The antagonists of Hunter x Hunter are far off from the way antagonists are normally done in battle shounen. The villains never appear to be obtusely evil people who cackle like a mad scientist and wouldn't hesitate to commit an act of sadism just to make the audience hate them. Although they are certainly less likable than the protagonists, the antagonists feel believably "evil," and the story does not force their "evilness" upon the audience. This is because everything is depicted in a neutral manner, and the audience is supposed to decide for themselves what they think of the antagonists instead of the show sending the message "THEY ARE BAD" in boldset letters.

At the end of each episode, the narrator has a habit of telling us everything that was just shown, which is redundant. Things finally start feeling more genuine once the narrator says nothing at the end of the episode and the audience is meant to take in things on their own. The only time the narrator contributes anything necessary is when he outlines the thoughts of the characters.

When an episode starts, it often starts a few scenes before the last episode ended. This can be annoying if one views the show in rapid succession. Think of how much time is wasted if this is done almost every episode. If each episode spends a whole minute with things that were already shown in the last episode, then over two hours of viewing would be wasted given that there are over 120 episodes in the show (1 minute * ~130= 2 hours and 10 minutes). This, as well as the summary at the end of each episode, were probably done to account for younger viewers and possibly to decrease the budget. It's fine and all that Madhouse knows how to make things efficient as possible, but these elements of the show are bothersome nonetheless.

Specific Arcs

Since Hunter x Hunter contains a hefty amount of content, I think that breaking things down into the specific arcs and giving my thoughts on each will decrease the amount of generalities in this writing.

Hunter Exam

The Hunter Exam Arc's first few episodes were a little off-putting in terms of their presentation and general makeup. The first episode seems to edge between realism and obtuse ridiculousness quite often. For example: the ship that gets hurdled hundreds of feet into the air but remaining completely intact when it lands. The entire setup of this first episode is rather cloudy, but the major characters involved feel well inset and much more defined. Both of these combine to make a weird contrast which I'm not sure I can fairly call a negative point, although it still confounds me.

The second episode irritated me about as much as the first one, but in a much different way. The part where Gon, Leorio and Kurapika have to answer the question to pass the old woman puzzled me. By the evidence he gave, it was hard to deduce how Kurapika figured out this whole ordeal. Perhaps it was as simple as "how could anyone possibly choose to have either their wife or daughter live," so maybe I am overthinking this.
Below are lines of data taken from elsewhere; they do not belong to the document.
-- ==== Sys2Proof/Certificates/Slice0/Obligations.lean ====
section
/-! DEFINITION. The statements for the provers, one def each, from the numbered rules of spec/. exec is given the state after fetch and advance (00_scope.md R10); a frame Only… says that nothing else changes and that the reply is OK. -/

open Sys2Proof Sys2Proof.Machine Sys2Proof.Safety

/-! ### Encoding -/

/-- Every well-formed instruction survives encoding and decoding (30_encoding.md R70 to R74). -/
def Obligations.DecodeEncodeRoundTrip : Prop :=
  ∀ i : Instr, i.wellFormed = true → decodeWord (encode i) = .instr i

/-- A word that decodes gives a well-formed instruction whose encoding is the word, but for the ignored y nibble of 8xy6 and 8xyE, which the encoder writes 0 (30_encoding.md R74, R77; log 9). -/
def Obligations.EncodeDecodeKeepsWord : Prop :=
  ∀ (w : Word) (i : Instr), decodeWord w = .instr i → i.wellFormed = true ∧
    encode i = (match i with
      | .shr _ => w &&& 0xFF0F
      | .shl _ => w &&& 0xFF0F
      | _ => w)

/-- A word decodes exactly when it carries the fixed bits of a row of the opcode table, to an instruction of that row, and no word carries those of two rows (30_encoding.md R74; strict matching is the spec's D8). -/
def Obligations.DecoderFollowsOpcodeTable : Prop :=
  ∀ w : Word,
    (∀ i, decodeWord w = .instr i → ∃ row ∈ opcodeTable, row.fits w = true ∧ row.mnemonic = i.mnemonic) ∧
    (∀ row ∈ opcodeTable, row.fits w = true → ∃ i, decodeWord w = .instr i ∧ i.mnemonic = row.mnemonic) ∧
    (∀ row₁ ∈ opcodeTable, ∀ row₂ ∈ opcodeTable, row₁.fits w = true → row₂.fits w = true → row₁ = row₂)

/-- The unrecognized words are exactly those of R75's table (30_encoding.md §3); the strict matching is the spec's D8. -/
def Obligations.UnrecognizedWordsAreTheTables : Prop :=
  ∀ w : Word, (∃ why, decodeWord w = .unrecognized why) ↔
    (bits w 15 12 = 0x0 ∧ w ≠ 0x00E0 ∧ w ≠ 0x00EE) ∨
    (bits w 15 12 = 0x5 ∧ bits w 3 0 ≠ 0) ∨
    (bits w 15 12 = 0x8 ∧ bits w 3 0 ∈ [0x0, 0x8, 0x9, 0xA, 0xB, 0xC, 0xD, 0xF]) ∨
    (bits w 15 12 = 0x9 ∧ bits w 3 0 ≠ 0) ∨
    (bits w 15 12 = 0xE ∧ bits w 7 0 ∉ [0x9E, 0xA1]) ∨
    (bits w 15 12 = 0xF ∧ bits w 7 0 ∉ [0x07, 0x0A, 0x15, 0x18, 0x1E, 0x29, 0x33, 0x55, 0x65])

/-- Words written out from the encodings, one or two a family, decode to the instruction they stand for (30_encoding.md R71, R73). -/
def Obligations.SampleWordsDecode : Prop :=
  decodeWord 0x00EE = .instr .ret ∧ decodeWord 0x2345 = .instr (.call 0x345) ∧
  decodeWord 0x3AB7 = .instr (.seImm 0xA 0xB7) ∧ decodeWord 0x95A0 = .instr (.sneReg 0x5 0xA) ∧
  decodeWord 0x8F25 = .instr (.sub 0xF 0x2) ∧ decodeWord 0x81F6 = .instr (.shr 0x1) ∧
  decodeWord 0xAFFE = .instr (.ldI 0xFFE) ∧ decodeWord 0xD12F = .instr (.drw 0x1 0x2 15) ∧
  decodeWord 0xECA1 = .instr (.sknp 0xC) ∧ decodeWord 0xF365 = .instr (.ldVMem 0x3)

/-! ### The step cycle -/

/-- A step whose word decodes runs that instruction on the state with OPCODE written, PC advanced by 2 and the step's rnd byte latched, with a given rnd or the next free one (40_step_cycle.md R101 to R104, R110; OPCODE's time of writing is the spec's D25, the rnd input its D16, log 3). -/
def Obligations.StepRunsDecodedInstruction : Prop :=
  ∀ (s : State) (i : Instr), CanFetch s → decodeWord (wordAtPc s) = .instr i →
    (∀ rnd : Byte, transact (.step rnd) s =
      exec i { s with opcode := wordAtPc s, pc := s.pc + 2, rnd := rnd, draws := s.draws + 1 }) ∧
    step s = exec i { s with
      opcode := wordAtPc s, pc := s.pc + 2, rnd := Config.rndByte s.draws, draws := s.draws + 1 }

/-- An unrecognized word: PC keeps its advance, OPCODE holds the word, the reply is DECODE_ERROR(word), STATUS follows the policy and nothing else changes (40_step_cycle.md R106; the policy is the spec's parameter D4, log 4; rnd and draws are the model's own, log 3). -/
def Obligations.UnrecognizedWordFollowsPolicy : Prop :=
  ∀ (s : State) (rnd : Byte) (why : DecodeReject), CanFetch s → decodeWord (wordAtPc s) = .unrecognized why →
    ∃ t, transact (.step rnd) s = .next t ∧
      t = { s with
        opcode := wordAtPc s, pc := s.pc + 2, rnd := rnd, draws := s.draws + 1, reply := t.reply,
        status := t.status } ∧
      t.reply = .error (.decodeError (wordAtPc s)) ∧ t.reply.code = some 1 ∧
      (s.config.decodeErrorPolicy = .continues → t.status = .running) ∧
      (s.config.decodeErrorPolicy = .halts → t.status = .halted .decodeError)

/-- A step of a HALTED(k) machine changes no state and returns the error k (40_step_cycle.md R100, the spec's D3; that the reply has no info is the model's, log 5). -/
def Obligations.HaltedStepChangesNothing : Prop :=
  ∀ (s : State) (k : HaltKind) (rnd : Byte), s.loaded = true → s.status = .halted k →
    transact (.step rnd) s = .next { s with reply := .stillHalted k } ∧
    step s = .next { s with reply := .stillHalted k }

/-- FETCH: both bytes big-endian when PC + 1 ≤ 4095, else the step changes only STATUS and reports the offending address (40_step_cycle.md R101; PC + 1 not wrapped is the spec's D10, the latch and the rest unchanged its D2 and D3, OPCODE not written its D25; that rnd and draws stay is the model's own, log 3). -/
def Obligations.FetchReadsTwoBytesOrHalts : Prop :=
  (∀ s : State, s.pc.toNat + 1 ≤ 4095 → ∃ w, fetch s = .ok w ∧
    w.toNat = (s.readByte s.pc.toNat).toNat * 256 + (s.readByte (s.pc.toNat + 1)).toNat) ∧
  (∀ (s : State) (rnd : Byte), s.loaded = true → s.status = .running → 4095 < s.pc.toNat + 1 →
    ∃ t, transact (.step rnd) s = .next t ∧
      t = { s with
        status := .halted .outOfBounds
        reply := .error (.outOfBounds (if 4095 < s.pc.toNat then s.pc.toNat else s.pc.toNat + 1) .fetch) })

/-- Outside the boot order initialize, one successful load, then the rest, a transaction is refused, and `initialize` begins the order anew (70_reset_and_hazards.md §2, the spec's D14; that set_key and tick_timers count among the rest is the model's reading, log 6). -/
def Obligations.BootOrderIsEnforced : Prop :=
  (∀ (s : State) (bytes : List Byte), s.loaded = true → transact (.load bytes) s = .refused .secondLoad) ∧
  (∀ s : State, ∃ t, transact .init s = .next t ∧ t.loaded = false) ∧
  (∀ s : State, s.loaded = false →
    step s = .refused .beforeLoad ∧ transact .tickTimers s = .refused .beforeLoad ∧
    (∀ rnd, transact (.step rnd) s = .refused .beforeLoad) ∧
    ∀ index pressed, transact (.setKey index pressed) s = .refused .beforeLoad)

/-- Once loaded, every step ends, with one step result of code 0 to 4: it never faults, blocks or refuses (40_step_cycle.md R109, 60_exceptions.md R200). -/
def Obligations.LoadedStepAlwaysAnswers : Prop :=
  ∀ s : State, s.loaded = true →
    (∀ rnd : Byte, ∃ t, transact (.step rnd) s = .next t ∧ ∃ c ≤ 4, t.reply.code = some c) ∧
    ∃ t, step s = .next t ∧ ∃ c ≤ 4, t.reply.code = some c

/-- A step that ends in a fatal error leaves everything as it was but STATUS and OPCODE, which holds the fetched word, or its old value where the fetch itself faulted (40_step_cycle.md R107, 60_exceptions.md R208; the rollback is the spec's D2 and D25; rnd and draws are the model's own, log 3). -/
def Obligations.FatalStepRollsBack : Prop :=
  ∀ (s t : State) (rnd : Byte) (e : StepError), s.loaded = true → s.status = .running →
    transact (.step rnd) s = .next t → t.reply = .error e → (∀ w, e ≠ .decodeError w) →
    t = { s with
      opcode := t.opcode, status := .halted e.kind, reply := .error e, rnd := t.rnd, draws := t.draws } ∧
    t.opcode = (if s.pc.toNat + 1 ≤ 4095 then wordAtPc s else s.opcode)

/-- Which instruction raises which error, and when: CALL the overflow, RET the underflow, DRW and the memory instructions the first of their addresses I + r above 4095, the key skips a key above 15, no other instruction any (60_exceptions.md R202 to R205, R207; the key error is the spec's D9, unwrapped addresses its D10, the first address its D23). -/
def Obligations.ErrorsComeFromNamedInstructions : Prop :=
  ∀ (i : Instr) (s t : State) (e : StepError), exec i s = .next t → t.reply = .error e →
    (e = .stackOverflow ∧ s.sp.val = 16 ∧ ∃ nnn, i = .call nnn) ∨
    (e = .stackUnderflow ∧ s.sp.val = 0 ∧ i = .ret) ∨
    (∃ n r, e = .outOfBounds (s.indexAddr r) .data ∧ r < n ∧ 4095 < s.indexAddr r ∧
      (∀ q < r, s.indexAddr q ≤ 4095) ∧
      ((∃ x y, i = .drw x y n) ∨ (∃ x, i = .ldB x ∧ n = 3) ∨
        ∃ x, (i = .ldMemV x ∨ i = .ldVMem x) ∧ n = x.val + 1)) ∨
    (∃ k x, e = .outOfBounds k .key ∧ 15 < k ∧ k = (s.readV x).toNat ∧ (i = .skp x ∨ i = .sknp x))

/-! ### Display -/

/-- 00E0 (41_display.md R120). -/
def Obligations.ClearScreenClearsEveryPixel : Prop :=
  RowDecodes 0xFFFF 0x00E0 (fun _ => .cls) ∧
  ∀ s : State, ∃ t, exec .cls s = .next t ∧ OnlyDisplay s t ∧ ∀ x y, Display.pixel t.pix x y = false

/-- Dxyn with every row in memory: each cell a set bit covers is toggled, no other; VF is 1 exactly when a covered cell was lit; only the display and VF change (41_display.md R121). -/
def Obligations.DrawTogglesCoveredCells : Prop :=
  RowDecodes 0xF000 0xD000 (fun w => .drw (fieldX w) (fieldY w) (fieldN w)) ∧
  ∀ (s : State) (x y : Reg) (n : Nat), n ≤ 15 → (∀ r < n, s.indexAddr r ≤ 4095) →
    let rows := (List.range n).map (fun r => s.readByte (s.indexAddr r))
    let covers := Covers (s.readV x).toNat (s.readV y).toNat rows
    ∃ t, exec (.drw x y n) s = .next t ∧ OnlyDisplayAndFlag s t ∧
      (∀ px py, covers px py → Display.pixel t.pix px py = !(Display.pixel s.pix px py)) ∧
      (∀ px py, ¬ covers px py → Display.pixel t.pix px py = Display.pixel s.pix px py) ∧
      ((∃ px py, covers px py ∧ Display.pixel s.pix px py = true) → t.readV 15 = 1) ∧
      ((∀ px py, covers px py → Display.pixel s.pix px py = false) → t.readV 15 = 0)

/-- Dxyn with a row above 4095: OUT_OF_BOUNDS at the first such address and nothing drawn (41_display.md R121; the rollback is the spec's D2, unwrapped addresses its D10). -/
def Obligations.DrawOutOfBoundsDrawsNothing : Prop :=
  ∀ (s : State) (x y : Reg) (n r : Nat), r < n → 4095 < s.indexAddr r →
    (∀ q < r, s.indexAddr q ≤ 4095) →
    ∃ t, exec (.drw x y n) s = .next t ∧ TakesFatal s t (.outOfBounds (s.indexAddr r) .data)

/-- Drawing the same sprite at the same place again restores every pixel, and VF is then 1 exactly when the first draw had lit a pixel (95_test_vectors.md S6; R121's looser corner case is read by its pseudocode, log 12). -/
def Obligations.DrawTwiceRestoresDisplay : Prop :=
  ∀ (s t u : State) (x y : Reg) (n : Nat), n ≤ 15 → (∀ r < n, s.indexAddr r ≤ 4095) →
    exec (.drw x y n) s = .next t →
    u.pix = t.pix → u.i = s.i → SameMemory s u → u.readV x = s.readV x → u.readV y = s.readV y →
    ∃ w, exec (.drw x y n) u = .next w ∧ w.pix = s.pix ∧
      (w.readV 15 = 1 ↔ ∃ px py, Display.pixel s.pix px py = false ∧ Display.pixel t.pix px py = true)

/-- Pixel (x, y) is bit x + 64·y of the display port, and only 00E0, Dxyn and `initialize` change a pixel (41_display.md R122). -/
def Obligations.PixelsChangeOnlyByDisplayOperations : Prop :=
  (∀ (s : State) (x : Fin 64) (y : Fin 32) (h : x.val + 64 * y.val < 2048),
    displayPort s ⟨x.val + 64 * y.val, h⟩ = Display.pixel s.pix x y) ∧
  (∀ (i : Instr) (s t : State), exec i s = .next t → t.pix ≠ s.pix →
    i = .cls ∨ ∃ x y n, i = .drw x y n) ∧
  (∀ (tr : Transaction) (s t : State), transact tr s = .next t → t.pix ≠ s.pix →
    tr = .init ∨ ∃ rnd, tr = .step rnd ∧
      (decodeWord (wordAtPc s) = .instr .cls ∨ ∃ x y n, decodeWord (wordAtPc s) = .instr (.drw x y n)))

/-! ### Control transfer -/

/-- 1nnn (42_control_flow.md R131). -/
def Obligations.JumpGoesToAddress : Prop :=
  RowDecodes 0xF000 0x1000 (fun w => .jp (fieldNnn w)) ∧
  ∀ (s : State) (nnn : Addr12), ∃ t, exec (.jp nnn) s = .next t ∧ OnlyPc s t ∧ t.pc.toNat = nnn.toNat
Also the part where the yellow creatures trick the protagonists is weird. It is nice that it relies on Gon's high sensory perception to make this scene make sense, but I wish they would have given the audience an easier way to see this twist coming. It felt like it was turning the tables out of nowhere without giving much foreshadowing.

In many instances, random tryouts of the Hunter Exam die around the main characters. It's very odd that nobody acts in disgust or seems to even acknowledge that people are constantly dying around them. This contradicts the show in a way, since death is shown in a serious light within other instances. These moments don't appear to fit with the rest of the show at all.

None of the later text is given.